■ WHAT YOU NEED TO DO:
There is one span to output from the data below: the lines starting at the line with "s.keys := rfl" and ending at the line with "s.pinAck := rfl". Output it exactly, ends included, nothing more.

Saved entries
section
variable (h : Here)
@[simp] theorem await_cur : (s.await h).cur = s.cur := rfl
@[simp] theorem await_fresh : (s.await h).fresh = s.fresh := rfl
@[simp] theorem await_inputs : (s.await h).inputs = s.inputs := rfl
@[simp] theorem await_towers : (s.await h).towers = s.towers := rfl
@[simp] theorem await_dram : (s.await h).dram = s.dram := rfl
@[simp] theorem await_tags : (s.await h).tags = s.tags := rfl
@[simp] theorem await_bad : (s.await h).bad = s.bad := rfl
@[simp] theorem await_marks : (s.await h).marks = s.marks := rfl
@[simp] theorem await_walks : (s.await h).walks = s.walks := rfl
@[simp] theorem await_held : (s.await h).held = s.held := rfl
@[simp] theorem await_sbuf : (s.await h).sbuf = s.sbuf := rfl
@[simp] theorem await_pad : (s.await h).pad = s.pad := rfl
@[simp] theorem await_full : (s.await h).full = s.full := rfl
@[simp] theorem await_races : (s.await h).races = s.races := rfl
@[simp] theorem await_writes : (s.await h).writes = s.writes := rfl
@[simp] theorem await_wnum : (s.await h).wnum = s.wnum := rfl
@[simp] theorem await_gsync : (s.await h).gsync = s.gsync := rfl
@[simp] theorem await_rf : (s.await h).rf = s.rf := rfl
@[simp] theorem await_acc : (s.await h).acc = s.acc := rfl
@[simp] theorem await_istore : (s.await h).istore = s.istore := rfl
@[simp] theorem await_accBy : (s.await h).accBy = s.accBy := rfl
@[simp] theorem await_itags : (s.await h).itags = s.itags := rfl
@[simp] theorem await_iold : (s.await h).iold = s.iold := rfl
@[simp] theorem await_ichg : (s.await h).ichg = s.ichg := rfl
@[simp] theorem await_hstore : (s.await h).hstore = s.hstore := rfl
@[simp] theorem await_threads : (s.await h).threads = s.threads := rfl
@[simp] theorem await_groups : (s.await h).groups = s.groups := rfl
@[simp] theorem await_cores : (s.await h).cores = s.cores := rfl
@[simp] theorem await_rings : (s.await h).rings = s.rings := rfl
@[simp] theorem await_lics : (s.await h).lics = s.lics := rfl
@[simp] theorem await_clusters : (s.await h).clusters = s.clusters := rfl
@[simp] theorem await_clocks : (s.await h).clocks = s.clocks := rfl
@[simp] theorem await_throttle : (s.await h).throttle = s.throttle := rfl
@[simp] theorem await_launches : (s.await h).launches = s.launches := rfl
@[simp] theorem await_phased : (s.await h).phased = s.phased := rfl
@[simp] theorem await_heirs : (s.await h).heirs = s.heirs := rfl
@[simp] theorem await_lcores : (s.await h).lcores = s.lcores := rfl
@[simp] theorem await_checks : (s.await h).checks = s.checks := rfl
@[simp] theorem await_orphans : (s.await h).orphans = s.orphans := rfl
@[simp] theorem await_saves : (s.await h).saves = s.saves := rfl
@[simp] theorem await_owners : (s.await h).owners = s.owners := rfl
@[simp] theorem await_valids : (s.await h).valids = s.valids := rfl
@[simp] theorem await_ptp : (s.await h).ptp = s.ptp := rfl
@[simp] theorem await_ptpStamps : (s.await h).ptpStamps = s.ptpStamps := rfl
@[simp] theorem await_ports : (s.await h).ports = s.ports := rfl
@[simp] theorem await_ptpOut : (s.await h).ptpOut = s.ptpOut := rfl
@[simp] theorem await_matchTable : (s.await h).matchTable = s.matchTable := rfl
@[simp] theorem await_drops : (s.await h).drops = s.drops := rfl
@[simp] theorem await_conns : (s.await h).conns = s.conns := rfl
@[simp] theorem await_asks : (s.await h).asks = s.asks := rfl
@[simp] theorem await_tkeys : (s.await h).tkeys = s.tkeys := rfl
@[simp] theorem await_keys : (s.await h).keys = s.keys := rfl
@[simp] theorem await_wire : (s.await h).wire = s.wire := rfl
@[simp] theorem await_outbox : (s.await h).outbox = s.outbox := rfl
@[simp] theorem await_noticeTo : (s.await h).noticeTo = s.noticeTo := rfl
@[simp] theorem await_pinReply : (s.await h).pinReply = s.pinReply := rfl
@[simp] theorem await_pinAck : (s.await h).pinAck = s.pinAck := rfl
@[simp] theorem await_meas : (s.await h).meas = s.meas := rfl
@[simp] theorem await_image : (s.await h).image = s.image := rfl
@[simp] theorem await_imageLen : (s.await h).imageLen = s.imageLen := rfl
@[simp] theorem await_svn : (s.await h).svn = s.svn := rfl
@[simp] theorem await_boot : (s.await h).boot = s.boot := rfl
end
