/-- Every other window register of every lane of the wave keeps its value. -/
theorem setReg_reg_other {l' : Nat} {r' : Reg} (hl : l < 32) (hl' : l' < 32) (hr' : r'.toNat ≤ 123) (hne : l' ≠ l ∨ r' ≠ r) :
    (s.setReg h l r v).reg h l' r' = s.reg h l' r' := by
  have h1' : ¬ 124 ≤ r'.toNat := by omega
  have hnn : l' = l → r'.toNat ≠ r.toNat := by
    rintro rfl e
    rcases hne with hne | hne
    · exact hne rfl
    · exact hne (BitVec.eq_of_toNat_eq e)
  by_cases hll : l' = l
  · subst hll
    have hn := hnn rfl
    unfold State.setReg
    simp only
    split
    · rfl
    · split
      · rename_i hh
        simp [State.reg, h1', hh, getD_put_ne _ _ _ hn]
      · split
        · rename_i hh hb
          unfold State.reg
          simp only [h1', if_false, setThread_same, hh]
          have hbank : Thread.inBank { s.thread (h.tk l') with shadow := put 0 (s.thread (h.tk l')).shadow (r.toNat - 16 * (s.thread (h.tk l')).bank.toNat) v } r'.toNat = Thread.inBank (s.thread (h.tk l')) r'.toNat := rfl
          rw [hbank]
          split
          · rfl
          · split
            · rename_i _ hb'
              simp only [Thread.inBank, Bool.and_eq_true, decide_eq_true_eq] at hb hb'
              exact getD_put_ne _ _ _ (by omega)
            · rfl
        · rename_i hh hb
          have : ((s.setFront h l' ((s.thread (h.tk l')).wbase + r.toNat) v).thread (h.tk l')) = s.thread (h.tk l') := rfl
          simp only [State.reg, h1', if_false, this]
          split
          · rfl
          · split
            · rfl
            · simp only [State.front, State.setFront]
              refine getD_put_ne _ _ _ (fun e => ?_)
              have := (rfKey_lane hl hl e).1
              omega
  · have hk : h.tk l' ≠ h.tk l := fun e => hll ((tk_inj h).1 e)
    have ht := setReg_thread_other s h l r v hk
    unfold State.reg
    rw [ht]
    simp only [h1', if_false]
    split
    · rfl
    · split
      · rfl
      · simp only [State.front]
        rcases setReg_cases s h l r v with e | ⟨x, _, e⟩ | ⟨x, e⟩ | e <;> rw [e]
        · rfl
        · rfl
        · simp only [State.setFront]
          refine getD_put_ne _ _ _ (fun e => ?_)
          exact hll (rfKey_lane hl' hl e).2

theorem setReg_file {k : Nat} (hk : k ≠ rfKey h.core h.slot h.R h.wave ((s.thread (h.tk l)).wbase + r.toNat) l) :
    getD 0 (s.setReg h l r v).rf k = getD 0 s.rf k := by
  rcases setReg_cases s h l r v with e | ⟨x, _, e⟩ | ⟨x, e⟩ | e <;> rw [e]
  · rfl
  · rfl
  · exact getD_put_ne _ _ _ hk

/-- Nothing beside threads and the register file changes. -/
theorem setReg_else : { s.setReg h l r v with threads := [], rf := [] } = { s with threads := [], rf := [] } := by
  rcases setReg_cases s h l r v with e | ⟨x, _, e⟩ | ⟨x, e⟩ | e <;> rw [e] <;> rfl

end setReg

■ RESULT OF THE TASK:
@[simp] theorem await_keys : (s.await h).keys = s.keys := rfl
@[simp] theorem await_wire : (s.await h).wire = s.wire := rfl
@[simp] theorem await_outbox : (s.await h).outbox = s.outbox := rfl
@[simp] theorem await_noticeTo : (s.await h).noticeTo = s.noticeTo := rfl
@[simp] theorem await_pinReply : (s.await h).pinReply = s.pinReply := rfl
@[simp] theorem await_pinAck : (s.await h).pinAck = s.pinAck := rfl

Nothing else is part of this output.